Comment 12 Dan Evison 2004-01-23 12:48:25 UTC

Subject: Re:  Significant performance issue with std::map
 on multiple threads on dual processor - possibly default allocator


> Please apply this patch and rerun your test (it would also be great if
> you could tell us whether your real application code sees major
> improvement using this allocator with an MP machine; I know that might
> be a little more work)...


Hi Loren,

well, the patch improved things significantly on the test.  For example:
one thread, one cpu:   17.4s
two threads, one cpu:  35.0s
two threads, two cpus: 29.5s

So now, it seems that when the two threads are running the performance is
only slightly lower on two cpus than on one.  ie this is about 4 times
faster than the previous version.  Of course, it is still unfortunate that
it is *slower* with an extra cpu.

I've been working to integrate this into my application to test it properly,
and it has been a real hassle!  Luckily I use typedefs for every container
class type, but still have 20 std::set types, 58 std::map types, 13
std::hash_map types, 97 std::vector types and 8 std::deque types.  I've used
the "template typdef" technique described in:
http://www.gotw.ca/gotw/079.htm  so at least I can now change which
allocator is used in one place.

I also make extensive use of std::string which also (of course) uses the
allocator.   Redefining a new string type using the mt_allocator has been a
major hassle.  I'm using lots of other libraries that return and accept
ordinary std::strings, and of course the two strings aren't interchangeable.
Also I've started defining new instantiations of basic_ostringstream rather
than using ostringstream, etc.

There's got to be a better way!

any ideas...?

thanks,
Dan

Comment 13 rittle 2004-01-23 20:47:07 UTC

Subject: Re:  Significant performance issue with std::map on
	multiple threads on dual processor - possibly default allocator


> well, the patch improved things significantly on the test.  For example:
> one thread, one cpu:   17.4s
> two threads, one cpu:  35.0s
> two threads, two cpus: 29.5s
[...]

OK, that is good to see.  I agree with your analysis; it is
unfortunate that some work loads don't scale (with our allocators)...

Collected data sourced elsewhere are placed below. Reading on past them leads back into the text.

-- ==== Sys2Proof/Laws/Obfuscation.lean ====
section
/-! SUPPORT. The transforms keep the length and are undone by their inverses, so every record satisfies rule R8's law of
its transform table. -/

namespace Sys2Proof.Machine

@[simp] theorem complementBytes_length (B : List Byte) : (complementBytes B).length = B.length := by simp [complementBytes]

@[simp] theorem xorPosFrom_length (i : Nat) (B : List Byte) : (xorPosFrom i B).length = B.length := by
  induction B generalizing i with
  | nil => rfl
  | cons b t ih => simp [xorPosFrom, ih]

@[simp] theorem xorPosBytes_length (B : List Byte) : (xorPosBytes B).length = B.length := xorPosFrom_length 0 B

@[simp] theorem pairSwapBytes_length (B : List Byte) : (pairSwapBytes B).length = B.length := by
  induction B using pairSwapBytes.induct with
  | case1 a b t ih => simp [pairSwapBytes, ih]
  | case2 l h => rw [pairSwapBytes]; exact h

@[simp] theorem xorChainFrom_length (p : Byte) (B : List Byte) : (xorChainFrom p B).length = B.length := by
  induction B generalizing p with
  | nil => rfl
  | cons b t ih => simp [xorChainFrom, ih]

@[simp] theorem unXorChainFrom_length (p : Byte) (B : List Byte) : (unXorChainFrom p B).length = B.length := by
  induction B generalizing p with
  | nil => rfl
  | cons b t ih => simp [unXorChainFrom, ih]

/-- No transform of the reference table changes the length. -/
theorem deobfReference_length (m : Nat) (B : List Byte) : (deobfReference m B).length = B.length := by
  unfold deobfReference
  split
  · exact complementBytes_length B
  · exact xorPosBytes_length B
  · exact pairSwapBytes_length B
  · cases B <;> simp [unXorChainBytes]
  · rfl

theorem xorPosFrom_twice (i : Nat) (B : List Byte) : xorPosFrom i (xorPosFrom i B) = B := by
  induction B generalizing i with
  | nil => rfl
  | cons b t ih => simp [xorPosFrom, ih]

theorem pairSwap_twice (B : List Byte) : pairSwapBytes (pairSwapBytes B) = B := by
  induction B using pairSwapBytes.induct with
  | case1 a b t ih => simp [pairSwapBytes, ih]
  | case2 l h =>
    have e : pairSwapBytes l = l := by rw [pairSwapBytes]; exact h
    rw [e, e]

theorem unXorChain_xorChain (p : Byte) (B : List Byte) : unXorChainFrom p (xorChainFrom p B) = B := by
  induction B generalizing p with
  | nil => rfl
  | cons b t ih => simp [xorChainFrom, unXorChainFrom, ih]

/-- The reference table satisfies rule R8's law. -/
theorem reference_obfWf : referenceConstruction.obfWf := by
  intro m h1 h4 B
  have hm : m = 1 ∨ m = 2 ∨ m = 3 ∨ m = 4 := by omega
  rcases hm with rfl | rfl | rfl | rfl
  · refine ⟨?_, complementBytes_length B⟩
    change complementBytes (complementBytes B) = B
    simp [complementBytes, Function.comp_def]
  · exact ⟨xorPosFrom_twice 0 B, xorPosBytes_length B⟩
  · exact ⟨pairSwap_twice B, pairSwapBytes_length B⟩
  · cases B with
    | nil => exact ⟨rfl, rfl⟩
    | cons b t =>
      refine ⟨?_, ?_⟩
      · change b :: unXorChainFrom b (xorChainFrom b t) = b :: t
        rw [unXorChain_xorChain]
      · change (b :: xorChainFrom b t).length = (b :: t).length
        simp

/-- What a transform given length by length does to a sequence held as a vector. -/
theorem onLengths_toList (f : (n : Nat) → Vector Byte n → Vector Byte n) {n : Nat} (v : Vector Byte n) :
    onLengths f v.toList = (f n v).toList := by
  obtain ⟨⟨l⟩, rfl⟩ := v
  rfl

@[simp] theorem onLengths_length (f : (n : Nat) → Vector Byte n → Vector Byte n) (B : List Byte) :
    (onLengths f B).length = B.length := by simp [onLengths]

/-- A transform given as permutations is undone by the inverse permutations. -/
theorem onLengths_symm (σ : (n : Nat) → Equiv.Perm (Vector Byte n)) (B : List Byte) :
    onLengths (fun n => (σ n).symm) (onLengths (fun n => σ n) B) = B := by
  rw [onLengths.eq_1 (fun n => σ n), onLengths_toList, Equiv.symm_apply_apply]
  simp

/-- Every instance's transform table satisfies rule R8's law. -/
theorem obfWf_all (k : Construction) : k.obfWf := by
  intro m h1 h4 B
  obtain ⟨mt, im, re, obf, pr⟩ := k
  cases obf with
  | reference =>
    have h := reference_obfWf m h1 h4 B
    match m, h1 with
    | m + 1, _ => exact h
  | custom n =>
    match m, h1 with
    | m + 1, _ =>
      exact ⟨onLengths_symm (Config.customObf n (m + 1)) B, onLengths_length (fun len => Config.customObf n (m + 1) len) B⟩

/-- No instance's inverse transform changes the length of any bytes. -/
theorem deobfOf_length (k : Construction) (m : Nat) (B : List Byte) : (deobfOf k m B).length = B.length := by
  obtain ⟨mt, im, re, obf, pr⟩ := k
  cases m with
  | zero => cases obf <;> rfl
  | succ m =>
    cases obf with
    | reference => exact deobfReference_length _ _
    | custom n => exact onLengths_length (fun len => (Config.customObf n (m + 1) len).symm) B

end Sys2Proof.Machine
end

> I've been working to integrate this into my application to test it properly,
> and it has been a real hassle!  Luckily I use typedefs for every container
> class type, but still have 20 std::set types, 58 std::map types, 13
> std::hash_map types, 97 std::vector types and 8 std::deque types.  I've used
> the "template typdef" technique described in:
> http://www.gotw.ca/gotw/079.htm  so at least I can now change which
> allocator is used in one place.

Sorry about that.  All I can say is that reports on whether this
allocator helps real applications will help us decide whether it can
become the new default allocator.

> I also make extensive use of std::string which also (of course) uses the
> allocator.   Redefining a new string type using the mt_allocator has been a
> major hassle.  I'm using lots of other libraries that return and accept
> ordinary std::strings, and of course the two strings aren't interchangeable.
> Also I've started defining new instantiations of basic_ostringstream rather
> than using ostringstream, etc.
>
> There's got to be a better way!
>
> any ideas...?

You might try selectively changing allocators in your system.  Perhaps
try only changing the containers but not strings.

Regards,
Loren